- _Dataset entries_:
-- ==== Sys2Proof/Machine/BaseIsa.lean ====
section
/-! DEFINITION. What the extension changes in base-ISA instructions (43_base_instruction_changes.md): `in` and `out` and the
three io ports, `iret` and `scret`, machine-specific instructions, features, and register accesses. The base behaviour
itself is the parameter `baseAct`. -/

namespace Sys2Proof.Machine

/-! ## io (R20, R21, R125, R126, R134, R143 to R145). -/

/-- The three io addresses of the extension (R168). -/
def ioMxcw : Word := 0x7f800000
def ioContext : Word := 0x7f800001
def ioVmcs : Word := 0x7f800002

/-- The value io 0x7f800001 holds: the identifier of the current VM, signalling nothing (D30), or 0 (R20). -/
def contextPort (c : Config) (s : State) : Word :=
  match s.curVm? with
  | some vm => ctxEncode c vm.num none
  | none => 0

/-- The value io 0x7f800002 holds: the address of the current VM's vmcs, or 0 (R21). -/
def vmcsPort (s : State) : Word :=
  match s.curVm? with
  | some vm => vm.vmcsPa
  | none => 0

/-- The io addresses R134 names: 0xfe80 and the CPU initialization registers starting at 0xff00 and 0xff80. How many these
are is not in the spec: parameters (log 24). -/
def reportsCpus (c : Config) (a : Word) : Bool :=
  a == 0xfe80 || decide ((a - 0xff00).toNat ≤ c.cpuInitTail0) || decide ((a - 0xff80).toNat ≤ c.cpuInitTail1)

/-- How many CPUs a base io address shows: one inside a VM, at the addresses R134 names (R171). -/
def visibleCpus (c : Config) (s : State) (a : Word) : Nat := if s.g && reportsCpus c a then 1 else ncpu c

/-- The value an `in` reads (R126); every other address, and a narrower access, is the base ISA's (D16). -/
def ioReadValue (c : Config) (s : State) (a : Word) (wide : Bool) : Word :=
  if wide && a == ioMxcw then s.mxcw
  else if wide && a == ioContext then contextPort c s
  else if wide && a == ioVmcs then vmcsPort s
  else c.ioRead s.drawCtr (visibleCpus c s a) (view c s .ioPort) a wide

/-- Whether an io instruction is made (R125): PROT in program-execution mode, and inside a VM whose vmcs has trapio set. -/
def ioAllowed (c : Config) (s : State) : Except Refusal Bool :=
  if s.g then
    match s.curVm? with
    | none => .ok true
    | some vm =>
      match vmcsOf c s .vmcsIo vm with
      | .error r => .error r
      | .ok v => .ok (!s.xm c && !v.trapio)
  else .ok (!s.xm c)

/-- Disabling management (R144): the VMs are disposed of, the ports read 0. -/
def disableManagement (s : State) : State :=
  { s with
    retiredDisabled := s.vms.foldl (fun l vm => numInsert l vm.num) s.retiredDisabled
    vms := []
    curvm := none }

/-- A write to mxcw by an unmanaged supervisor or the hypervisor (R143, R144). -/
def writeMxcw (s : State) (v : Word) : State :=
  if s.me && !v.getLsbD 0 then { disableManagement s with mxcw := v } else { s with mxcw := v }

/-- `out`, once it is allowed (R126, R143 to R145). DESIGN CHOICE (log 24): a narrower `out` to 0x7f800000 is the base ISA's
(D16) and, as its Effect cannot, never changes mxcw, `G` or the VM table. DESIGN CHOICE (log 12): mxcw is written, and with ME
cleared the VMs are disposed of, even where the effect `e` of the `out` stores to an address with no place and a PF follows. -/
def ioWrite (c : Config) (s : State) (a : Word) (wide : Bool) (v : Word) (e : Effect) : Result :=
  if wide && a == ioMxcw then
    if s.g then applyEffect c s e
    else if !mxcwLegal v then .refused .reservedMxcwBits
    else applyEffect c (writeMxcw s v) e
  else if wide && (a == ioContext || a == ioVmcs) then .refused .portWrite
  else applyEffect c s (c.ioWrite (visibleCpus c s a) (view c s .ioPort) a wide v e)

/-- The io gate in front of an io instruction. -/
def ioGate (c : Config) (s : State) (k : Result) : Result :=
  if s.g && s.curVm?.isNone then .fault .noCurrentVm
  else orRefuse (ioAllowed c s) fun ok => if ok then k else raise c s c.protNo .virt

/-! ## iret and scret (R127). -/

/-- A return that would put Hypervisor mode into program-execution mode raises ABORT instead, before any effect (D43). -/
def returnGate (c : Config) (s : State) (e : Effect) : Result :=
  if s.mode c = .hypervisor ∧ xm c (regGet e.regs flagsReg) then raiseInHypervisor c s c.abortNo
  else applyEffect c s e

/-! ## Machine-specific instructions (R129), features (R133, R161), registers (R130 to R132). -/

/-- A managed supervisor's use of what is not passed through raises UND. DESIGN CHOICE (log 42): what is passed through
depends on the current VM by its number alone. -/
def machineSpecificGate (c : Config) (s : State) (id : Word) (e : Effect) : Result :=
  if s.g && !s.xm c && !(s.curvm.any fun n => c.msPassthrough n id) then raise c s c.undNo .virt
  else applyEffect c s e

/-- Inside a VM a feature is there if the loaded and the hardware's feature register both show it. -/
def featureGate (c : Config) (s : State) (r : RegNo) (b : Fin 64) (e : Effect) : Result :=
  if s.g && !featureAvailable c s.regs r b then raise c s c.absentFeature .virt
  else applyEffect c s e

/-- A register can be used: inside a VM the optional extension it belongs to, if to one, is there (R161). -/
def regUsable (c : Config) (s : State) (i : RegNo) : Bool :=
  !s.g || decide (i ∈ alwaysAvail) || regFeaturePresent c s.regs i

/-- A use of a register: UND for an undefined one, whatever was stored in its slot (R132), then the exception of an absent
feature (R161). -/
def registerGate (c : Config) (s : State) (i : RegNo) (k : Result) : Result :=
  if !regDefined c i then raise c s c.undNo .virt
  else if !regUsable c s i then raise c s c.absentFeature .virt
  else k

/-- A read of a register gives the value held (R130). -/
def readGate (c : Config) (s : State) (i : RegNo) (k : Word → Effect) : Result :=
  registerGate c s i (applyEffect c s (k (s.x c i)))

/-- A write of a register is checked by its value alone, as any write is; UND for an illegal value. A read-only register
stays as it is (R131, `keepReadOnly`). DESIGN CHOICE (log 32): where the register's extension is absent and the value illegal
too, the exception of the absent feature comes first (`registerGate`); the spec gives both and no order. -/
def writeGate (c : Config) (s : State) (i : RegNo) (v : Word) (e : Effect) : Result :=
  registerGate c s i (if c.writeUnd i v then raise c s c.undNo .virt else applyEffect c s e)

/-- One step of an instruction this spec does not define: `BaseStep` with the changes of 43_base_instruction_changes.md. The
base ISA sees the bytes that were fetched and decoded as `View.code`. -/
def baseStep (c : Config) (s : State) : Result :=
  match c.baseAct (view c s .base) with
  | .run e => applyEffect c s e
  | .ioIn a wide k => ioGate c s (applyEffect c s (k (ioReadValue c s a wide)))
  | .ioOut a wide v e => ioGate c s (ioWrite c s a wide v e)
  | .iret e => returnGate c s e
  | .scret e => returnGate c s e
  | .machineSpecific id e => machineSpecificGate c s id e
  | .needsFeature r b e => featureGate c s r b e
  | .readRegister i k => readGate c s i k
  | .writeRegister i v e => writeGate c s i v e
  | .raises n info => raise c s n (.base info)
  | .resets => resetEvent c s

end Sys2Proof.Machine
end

...

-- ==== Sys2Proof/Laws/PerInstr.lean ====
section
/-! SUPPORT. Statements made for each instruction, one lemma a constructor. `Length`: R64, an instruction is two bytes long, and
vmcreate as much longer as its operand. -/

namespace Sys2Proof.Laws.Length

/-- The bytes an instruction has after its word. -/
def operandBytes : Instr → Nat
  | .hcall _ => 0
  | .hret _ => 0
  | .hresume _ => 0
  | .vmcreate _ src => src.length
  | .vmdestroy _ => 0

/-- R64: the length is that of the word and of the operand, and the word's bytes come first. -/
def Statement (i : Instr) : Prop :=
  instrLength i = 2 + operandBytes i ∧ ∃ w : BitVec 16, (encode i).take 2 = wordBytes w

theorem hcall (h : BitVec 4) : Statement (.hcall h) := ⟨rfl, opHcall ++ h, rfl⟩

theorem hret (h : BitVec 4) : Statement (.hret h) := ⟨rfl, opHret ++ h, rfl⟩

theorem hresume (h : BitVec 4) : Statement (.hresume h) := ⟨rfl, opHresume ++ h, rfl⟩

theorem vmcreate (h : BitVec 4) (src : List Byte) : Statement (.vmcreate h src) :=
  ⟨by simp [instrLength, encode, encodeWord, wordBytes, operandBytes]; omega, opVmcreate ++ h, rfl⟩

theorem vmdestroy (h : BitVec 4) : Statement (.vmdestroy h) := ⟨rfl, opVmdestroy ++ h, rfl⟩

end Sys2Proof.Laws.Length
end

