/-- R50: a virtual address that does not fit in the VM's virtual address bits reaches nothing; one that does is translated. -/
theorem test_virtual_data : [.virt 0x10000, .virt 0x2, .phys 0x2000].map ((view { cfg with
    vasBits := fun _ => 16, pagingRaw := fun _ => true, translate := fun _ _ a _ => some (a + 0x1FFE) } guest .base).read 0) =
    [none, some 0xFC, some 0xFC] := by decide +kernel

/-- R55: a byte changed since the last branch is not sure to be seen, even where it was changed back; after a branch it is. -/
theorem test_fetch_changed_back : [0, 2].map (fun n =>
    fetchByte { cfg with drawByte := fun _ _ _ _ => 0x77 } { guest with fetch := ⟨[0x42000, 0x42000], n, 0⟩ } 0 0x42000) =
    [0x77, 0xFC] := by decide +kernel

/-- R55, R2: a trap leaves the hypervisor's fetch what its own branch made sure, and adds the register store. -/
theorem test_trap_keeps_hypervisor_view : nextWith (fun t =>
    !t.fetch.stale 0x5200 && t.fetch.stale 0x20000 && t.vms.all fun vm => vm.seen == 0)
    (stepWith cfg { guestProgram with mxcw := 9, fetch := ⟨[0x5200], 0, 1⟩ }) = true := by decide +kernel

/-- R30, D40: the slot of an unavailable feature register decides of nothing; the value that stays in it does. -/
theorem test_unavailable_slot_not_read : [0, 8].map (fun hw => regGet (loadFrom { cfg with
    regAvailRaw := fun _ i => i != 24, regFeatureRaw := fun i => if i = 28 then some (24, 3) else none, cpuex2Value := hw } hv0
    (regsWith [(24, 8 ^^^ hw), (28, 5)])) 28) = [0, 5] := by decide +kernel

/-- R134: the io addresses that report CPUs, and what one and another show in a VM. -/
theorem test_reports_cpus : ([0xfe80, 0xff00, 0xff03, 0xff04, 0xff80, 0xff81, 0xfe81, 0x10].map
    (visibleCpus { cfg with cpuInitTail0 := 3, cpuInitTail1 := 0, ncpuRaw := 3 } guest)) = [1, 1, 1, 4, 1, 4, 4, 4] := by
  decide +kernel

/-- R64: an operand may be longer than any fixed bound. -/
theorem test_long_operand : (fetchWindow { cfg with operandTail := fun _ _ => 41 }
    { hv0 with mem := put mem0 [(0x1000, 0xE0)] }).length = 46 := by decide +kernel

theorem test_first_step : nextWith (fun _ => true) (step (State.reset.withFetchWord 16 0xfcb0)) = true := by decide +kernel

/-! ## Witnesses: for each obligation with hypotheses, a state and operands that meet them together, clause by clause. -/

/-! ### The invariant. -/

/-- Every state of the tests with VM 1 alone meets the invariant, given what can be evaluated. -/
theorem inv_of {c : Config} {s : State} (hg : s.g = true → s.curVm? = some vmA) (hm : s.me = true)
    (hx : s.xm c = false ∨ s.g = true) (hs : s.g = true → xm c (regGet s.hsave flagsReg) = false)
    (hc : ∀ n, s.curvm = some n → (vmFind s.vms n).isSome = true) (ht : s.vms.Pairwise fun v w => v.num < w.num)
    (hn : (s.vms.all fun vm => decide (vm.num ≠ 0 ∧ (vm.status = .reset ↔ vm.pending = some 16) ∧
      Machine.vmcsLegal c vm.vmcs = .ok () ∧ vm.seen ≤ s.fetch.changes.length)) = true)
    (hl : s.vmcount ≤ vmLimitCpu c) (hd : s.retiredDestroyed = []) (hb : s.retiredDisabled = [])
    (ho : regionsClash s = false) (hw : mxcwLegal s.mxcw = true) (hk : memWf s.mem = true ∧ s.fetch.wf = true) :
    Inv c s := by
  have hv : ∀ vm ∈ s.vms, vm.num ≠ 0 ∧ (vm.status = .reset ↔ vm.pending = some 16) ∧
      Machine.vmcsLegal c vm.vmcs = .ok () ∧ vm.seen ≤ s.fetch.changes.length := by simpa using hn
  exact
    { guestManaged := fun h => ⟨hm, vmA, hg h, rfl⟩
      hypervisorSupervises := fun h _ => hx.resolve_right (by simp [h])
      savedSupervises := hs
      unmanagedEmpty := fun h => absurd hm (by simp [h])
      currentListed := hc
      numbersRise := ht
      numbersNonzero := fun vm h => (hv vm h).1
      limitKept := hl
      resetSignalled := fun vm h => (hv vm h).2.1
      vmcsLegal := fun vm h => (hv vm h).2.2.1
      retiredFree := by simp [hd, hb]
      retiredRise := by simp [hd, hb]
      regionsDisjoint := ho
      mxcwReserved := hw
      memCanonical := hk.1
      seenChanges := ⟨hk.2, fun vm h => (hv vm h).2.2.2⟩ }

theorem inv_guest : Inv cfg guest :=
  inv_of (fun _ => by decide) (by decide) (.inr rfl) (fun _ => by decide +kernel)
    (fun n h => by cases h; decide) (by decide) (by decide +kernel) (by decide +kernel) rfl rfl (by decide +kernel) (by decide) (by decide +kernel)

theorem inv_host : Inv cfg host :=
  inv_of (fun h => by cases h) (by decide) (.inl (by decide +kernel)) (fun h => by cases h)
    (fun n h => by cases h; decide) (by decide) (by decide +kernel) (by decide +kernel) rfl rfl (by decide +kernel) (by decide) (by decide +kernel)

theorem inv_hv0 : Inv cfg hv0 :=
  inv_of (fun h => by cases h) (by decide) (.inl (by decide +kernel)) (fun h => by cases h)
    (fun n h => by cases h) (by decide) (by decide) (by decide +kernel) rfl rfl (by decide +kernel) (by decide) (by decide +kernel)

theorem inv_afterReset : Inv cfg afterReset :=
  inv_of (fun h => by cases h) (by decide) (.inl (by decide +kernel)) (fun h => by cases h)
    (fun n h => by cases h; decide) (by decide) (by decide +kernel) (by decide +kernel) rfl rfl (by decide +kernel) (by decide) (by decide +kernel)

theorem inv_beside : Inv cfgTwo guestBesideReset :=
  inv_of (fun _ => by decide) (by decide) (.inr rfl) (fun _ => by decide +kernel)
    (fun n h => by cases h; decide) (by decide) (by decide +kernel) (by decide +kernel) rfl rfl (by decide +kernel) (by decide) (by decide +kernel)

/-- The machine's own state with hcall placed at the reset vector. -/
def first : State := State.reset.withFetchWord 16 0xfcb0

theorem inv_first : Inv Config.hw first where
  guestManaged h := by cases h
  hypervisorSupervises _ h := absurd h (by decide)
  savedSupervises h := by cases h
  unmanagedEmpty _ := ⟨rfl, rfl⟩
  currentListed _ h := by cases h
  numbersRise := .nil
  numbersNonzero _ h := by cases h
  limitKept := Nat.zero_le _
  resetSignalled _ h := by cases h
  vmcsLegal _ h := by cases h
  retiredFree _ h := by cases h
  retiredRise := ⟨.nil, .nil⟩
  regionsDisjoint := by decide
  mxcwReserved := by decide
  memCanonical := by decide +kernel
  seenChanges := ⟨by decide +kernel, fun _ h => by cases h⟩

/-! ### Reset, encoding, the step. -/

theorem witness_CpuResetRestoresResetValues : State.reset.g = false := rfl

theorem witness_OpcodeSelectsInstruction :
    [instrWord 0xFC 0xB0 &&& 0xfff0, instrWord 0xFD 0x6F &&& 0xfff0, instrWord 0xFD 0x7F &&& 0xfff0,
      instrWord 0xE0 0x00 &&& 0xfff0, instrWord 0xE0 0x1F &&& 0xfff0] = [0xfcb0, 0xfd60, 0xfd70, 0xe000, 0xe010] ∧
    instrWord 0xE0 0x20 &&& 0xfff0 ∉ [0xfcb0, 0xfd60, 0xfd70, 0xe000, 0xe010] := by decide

* * *

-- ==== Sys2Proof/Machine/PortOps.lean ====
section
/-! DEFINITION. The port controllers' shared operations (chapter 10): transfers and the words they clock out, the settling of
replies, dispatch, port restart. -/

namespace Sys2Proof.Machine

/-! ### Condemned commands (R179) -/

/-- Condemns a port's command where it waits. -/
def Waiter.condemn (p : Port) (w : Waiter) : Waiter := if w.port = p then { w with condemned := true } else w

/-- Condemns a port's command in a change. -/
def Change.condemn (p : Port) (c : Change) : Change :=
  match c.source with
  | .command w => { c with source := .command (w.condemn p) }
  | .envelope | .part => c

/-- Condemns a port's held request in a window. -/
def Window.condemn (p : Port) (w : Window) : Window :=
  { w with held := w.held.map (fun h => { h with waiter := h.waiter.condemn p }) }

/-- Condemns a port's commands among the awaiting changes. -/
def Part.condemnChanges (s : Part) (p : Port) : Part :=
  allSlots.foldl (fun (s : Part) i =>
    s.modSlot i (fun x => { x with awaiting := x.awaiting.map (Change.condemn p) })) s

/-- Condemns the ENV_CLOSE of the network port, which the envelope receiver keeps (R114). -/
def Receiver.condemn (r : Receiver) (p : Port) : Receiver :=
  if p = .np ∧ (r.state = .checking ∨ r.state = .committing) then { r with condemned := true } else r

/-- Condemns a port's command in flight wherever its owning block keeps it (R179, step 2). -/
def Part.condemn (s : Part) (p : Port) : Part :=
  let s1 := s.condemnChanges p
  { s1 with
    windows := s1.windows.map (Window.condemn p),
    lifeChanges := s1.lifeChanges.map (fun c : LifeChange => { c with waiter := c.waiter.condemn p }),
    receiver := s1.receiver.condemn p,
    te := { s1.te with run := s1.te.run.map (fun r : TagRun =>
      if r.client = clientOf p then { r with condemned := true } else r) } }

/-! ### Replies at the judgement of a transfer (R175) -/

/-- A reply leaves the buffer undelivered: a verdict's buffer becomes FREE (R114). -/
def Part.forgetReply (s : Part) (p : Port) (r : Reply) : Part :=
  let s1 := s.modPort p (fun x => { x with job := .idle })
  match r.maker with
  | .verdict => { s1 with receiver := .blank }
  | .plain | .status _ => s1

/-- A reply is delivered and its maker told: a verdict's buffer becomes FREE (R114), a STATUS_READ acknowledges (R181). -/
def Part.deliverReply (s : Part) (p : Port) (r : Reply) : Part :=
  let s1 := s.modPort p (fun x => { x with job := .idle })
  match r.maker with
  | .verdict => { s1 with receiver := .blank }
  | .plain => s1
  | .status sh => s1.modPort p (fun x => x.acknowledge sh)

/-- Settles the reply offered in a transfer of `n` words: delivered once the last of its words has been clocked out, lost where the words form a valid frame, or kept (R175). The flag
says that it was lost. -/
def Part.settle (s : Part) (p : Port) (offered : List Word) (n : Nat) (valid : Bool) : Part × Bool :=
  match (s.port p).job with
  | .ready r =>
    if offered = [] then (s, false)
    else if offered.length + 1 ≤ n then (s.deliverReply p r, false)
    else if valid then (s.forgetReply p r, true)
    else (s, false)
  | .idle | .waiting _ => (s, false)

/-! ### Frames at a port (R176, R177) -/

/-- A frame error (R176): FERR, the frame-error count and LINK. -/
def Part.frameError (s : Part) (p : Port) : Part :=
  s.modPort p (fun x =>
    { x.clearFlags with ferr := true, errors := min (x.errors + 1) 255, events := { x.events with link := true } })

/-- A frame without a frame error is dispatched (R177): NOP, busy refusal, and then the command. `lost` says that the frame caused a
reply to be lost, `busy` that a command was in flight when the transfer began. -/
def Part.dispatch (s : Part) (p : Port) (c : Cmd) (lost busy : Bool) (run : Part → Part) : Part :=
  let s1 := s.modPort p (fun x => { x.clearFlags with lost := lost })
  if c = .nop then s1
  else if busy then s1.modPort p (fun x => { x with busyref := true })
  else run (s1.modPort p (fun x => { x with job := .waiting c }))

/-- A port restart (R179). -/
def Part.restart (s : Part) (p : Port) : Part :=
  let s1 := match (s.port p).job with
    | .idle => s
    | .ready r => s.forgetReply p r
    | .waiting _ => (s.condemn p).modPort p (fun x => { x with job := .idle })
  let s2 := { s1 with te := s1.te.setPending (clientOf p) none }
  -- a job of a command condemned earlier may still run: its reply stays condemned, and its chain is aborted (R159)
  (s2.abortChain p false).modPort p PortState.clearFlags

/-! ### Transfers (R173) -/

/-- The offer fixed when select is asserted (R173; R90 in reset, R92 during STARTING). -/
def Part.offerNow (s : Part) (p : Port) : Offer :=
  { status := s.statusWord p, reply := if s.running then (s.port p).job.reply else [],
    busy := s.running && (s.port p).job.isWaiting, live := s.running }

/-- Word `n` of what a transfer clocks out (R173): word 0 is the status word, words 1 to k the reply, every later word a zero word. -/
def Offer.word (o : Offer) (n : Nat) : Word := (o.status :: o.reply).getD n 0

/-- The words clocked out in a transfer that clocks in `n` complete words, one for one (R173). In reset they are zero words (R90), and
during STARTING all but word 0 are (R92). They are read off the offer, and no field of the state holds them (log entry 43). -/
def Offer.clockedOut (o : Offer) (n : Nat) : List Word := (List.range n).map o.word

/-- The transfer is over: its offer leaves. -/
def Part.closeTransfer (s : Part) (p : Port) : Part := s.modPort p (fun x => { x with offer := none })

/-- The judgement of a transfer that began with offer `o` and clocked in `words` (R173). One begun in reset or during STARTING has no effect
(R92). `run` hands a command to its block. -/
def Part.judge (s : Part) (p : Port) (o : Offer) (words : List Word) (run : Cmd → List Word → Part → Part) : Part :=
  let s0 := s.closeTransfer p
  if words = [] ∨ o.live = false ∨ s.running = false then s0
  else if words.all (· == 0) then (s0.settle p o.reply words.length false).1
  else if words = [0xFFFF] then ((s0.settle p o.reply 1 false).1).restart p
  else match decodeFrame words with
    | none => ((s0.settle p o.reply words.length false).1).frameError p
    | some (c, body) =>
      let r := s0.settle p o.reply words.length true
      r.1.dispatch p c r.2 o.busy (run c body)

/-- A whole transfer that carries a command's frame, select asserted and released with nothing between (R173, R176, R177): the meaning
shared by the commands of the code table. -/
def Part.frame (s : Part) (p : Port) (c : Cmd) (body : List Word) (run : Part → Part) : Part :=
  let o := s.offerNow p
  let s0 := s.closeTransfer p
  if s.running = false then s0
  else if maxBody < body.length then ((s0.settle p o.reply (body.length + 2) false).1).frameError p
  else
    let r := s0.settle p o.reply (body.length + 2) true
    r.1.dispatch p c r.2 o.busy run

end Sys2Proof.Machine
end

- _EXERCISE GOAL_: How many lines of the data above include the word "supervisor"? Only that number should be returned.

- _ANSWER TO THIS TASK_: 2